Hackers have struck again, and this time an Oregon healthcare provider was the target; the Advantage Dental data breach is reported to affect at least 151,000 individuals. Advantage Dental operates over 30 clinics in the state.
Social Security Numbers Exposed in Advantage Dental Data Breach
The security breach resulted in hackers potentially gaining Social Security numbers along with names, phone numbers, addresses and dates of birth of the center’s patients; although Advantage Dental has confirmed that no financial information or medical information was obtained by the thieves. Law enforcement officers have been notified of the illegal accessing of its servers, although the perpetrators have not been identified at this stage of the investigation.
It has only been a month since the incident, but it would appear that the data has not yet been used for fraudulent purposes according to Advantage Dental; however oftentimes thieves do not commit fraud immediately and there is a delay between criminals obtaining PHI and using it for fraudulent purposes. Also, in contrast to credit card fraud, medical and insurance fraud often takes much longer to be identified by the victims.
In an effort to minimize any damage caused, all affected individuals are being offered credit monitoring services for a year without charge. Advantage’s HIPAA compliance manager, Jeff Dover, said that the company has anti-virus software installed, but there may have been a delay between new versions of viruses and malware being released and the anti-virus software companies releasing updates to neutralize the threat.
At the moment it is not clear how malware managed to get through the security controls that were put in place, but Dover confirmed that the malware was used to obtain the user credentials of one of the company’s members of staff, allowing the cybercriminals to get past the security defenses.
The Advantage Dental data breach may not rank as one of the largest, but it is worrying none the less. The healthcare provider appears to have installed a reasonable security system yet the hackers were still able to gain access to the data.
Data Breaches Are Taking Many Months to Discover
In light of the recent HIPAA breach at Premera Health and the Anthem data breach – where the intrusions went unnoticed for a number of months – the response time appears to be very reasonable by comparison.
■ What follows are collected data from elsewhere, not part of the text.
@[simp] theorem State.set_holds (s : State) (die : Nat) (f : Fld) (v : Nat) :
    (State.set s die f v).holds = s.holds := by unfold State.set; exact State.setReg_holds ..

@[simp] theorem State.set_mem (s : State) (die : Nat) (f : Fld) (v : Nat) :
    (State.set s die f v).mem = s.mem := by unfold State.set; exact State.setReg_mem ..

@[simp] theorem State.set_tb (s : State) (die : Nat) (f : Fld) (v : Nat) :
    (State.set s die f v).tb = s.tb := by unfold State.set; exact State.setReg_tb ..

@[simp] theorem State.set_seams (s : State) (die : Nat) (f : Fld) (v : Nat) :
    (State.set s die f v).seams = s.seams := by unfold State.set; exact State.setReg_seams ..

@[simp] theorem State.set_dieX (s : State) (die : Nat) (f : Fld) (v : Nat) :
    (State.set s die f v).dieX = s.dieX := by unfold State.set; exact State.setReg_dieX ..

@[simp] theorem State.set_slices (s : State) (die : Nat) (f : Fld) (v : Nat) :
    (State.set s die f v).slices = s.slices := by unfold State.set; exact State.setReg_slices ..

@[simp] theorem State.set_exchs (s : State) (die : Nat) (f : Fld) (v : Nat) :
    (State.set s die f v).exchs = s.exchs := by unfold State.set; exact State.setReg_exchs ..

@[simp] theorem State.set_fieldHolds (s : State) (die : Nat) (f : Fld) (v : Nat) :
    (State.set s die f v).fieldHolds = s.fieldHolds := by unfold State.set; exact State.setReg_fieldHolds ..

@[simp] theorem State.set_watches (s : State) (die : Nat) (f : Fld) (v : Nat) :
    (State.set s die f v).watches = s.watches := by unfold State.set; exact State.setReg_watches ..

@[simp] theorem State.set_coord (s : State) (die : Nat) (f : Fld) (v : Nat) :
    (State.set s die f v).coord = s.coord := by unfold State.set; exact State.setReg_coord ..

@[simp] theorem State.set_classes (s : State) (die : Nat) (f : Fld) (v : Nat) :
    (State.set s die f v).classes = s.classes := by unfold State.set; exact State.setReg_classes ..

@[simp] theorem State.set_hamper (s : State) (die : Nat) (f : Fld) (v : Nat) :
    (State.set s die f v).hamper = s.hamper := by unfold State.set; exact State.setReg_hamper ..

@[simp] theorem State.set_tickets (s : State) (die : Nat) (f : Fld) (v : Nat) :
    (State.set s die f v).tickets = s.tickets := by unfold State.set; exact State.setReg_tickets ..

@[simp] theorem State.set_departs (s : State) (die : Nat) (f : Fld) (v : Nat) :
    (State.set s die f v).departs = s.departs := by unfold State.set; exact State.setReg_departs ..

@[simp] theorem State.set_calSets (s : State) (die : Nat) (f : Fld) (v : Nat) :
    (State.set s die f v).calSets = s.calSets := by unfold State.set; exact State.setReg_calSets ..

@[simp] theorem State.set_lockBlock (s : State) (die : Nat) (f : Fld) (v : Nat) :
    (State.set s die f v).lockBlock = s.lockBlock := by unfold State.set; exact State.setReg_lockBlock ..

@[simp] theorem State.set_recDone (s : State) (die : Nat) (f : Fld) (v : Nat) :
    (State.set s die f v).recDone = s.recDone := by unfold State.set; exact State.setReg_recDone ..

@[simp] theorem State.set_cal (s : State) (die : Nat) (f : Fld) (v : Nat) :
    (State.set s die f v).cal = s.cal := by unfold State.set; exact State.setReg_cal ..

@[simp] theorem State.set_tests (s : State) (die : Nat) (f : Fld) (v : Nat) :
    (State.set s die f v).tests = s.tests := by unfold State.set; exact State.setReg_tests ..

@[simp] theorem State.set_darn (s : State) (die : Nat) (f : Fld) (v : Nat) :
    (State.set s die f v).darn = s.darn := by unfold State.set; exact State.setReg_darn ..

@[simp] theorem State.set_nv (s : State) (die : Nat) (f : Fld) (v : Nat) :
    (State.set s die f v).nv = s.nv := by unfold State.set; exact State.setReg_nv ..

@[simp] theorem State.set_icu (s : State) (die : Nat) (f : Fld) (v : Nat) :
    (State.set s die f v).icu = s.icu := by unfold State.set; exact State.setReg_icu ..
The healthcare provider was logging and monitoring inappropriate access attempts regularly. In this instance, the breach was identified within three days of hackers gaining access. However, between Feb 23 and Feb 26 of this year, the hackers had free access to its systems and were able to access and potentially copy all of the stored data on the server.
It is not just hackers that are hitting the headlines in Oregon this week, Mosaic Medical, a health center in central Oregon, reported a data breach that affected 2,200 patients after a break in at its facilities.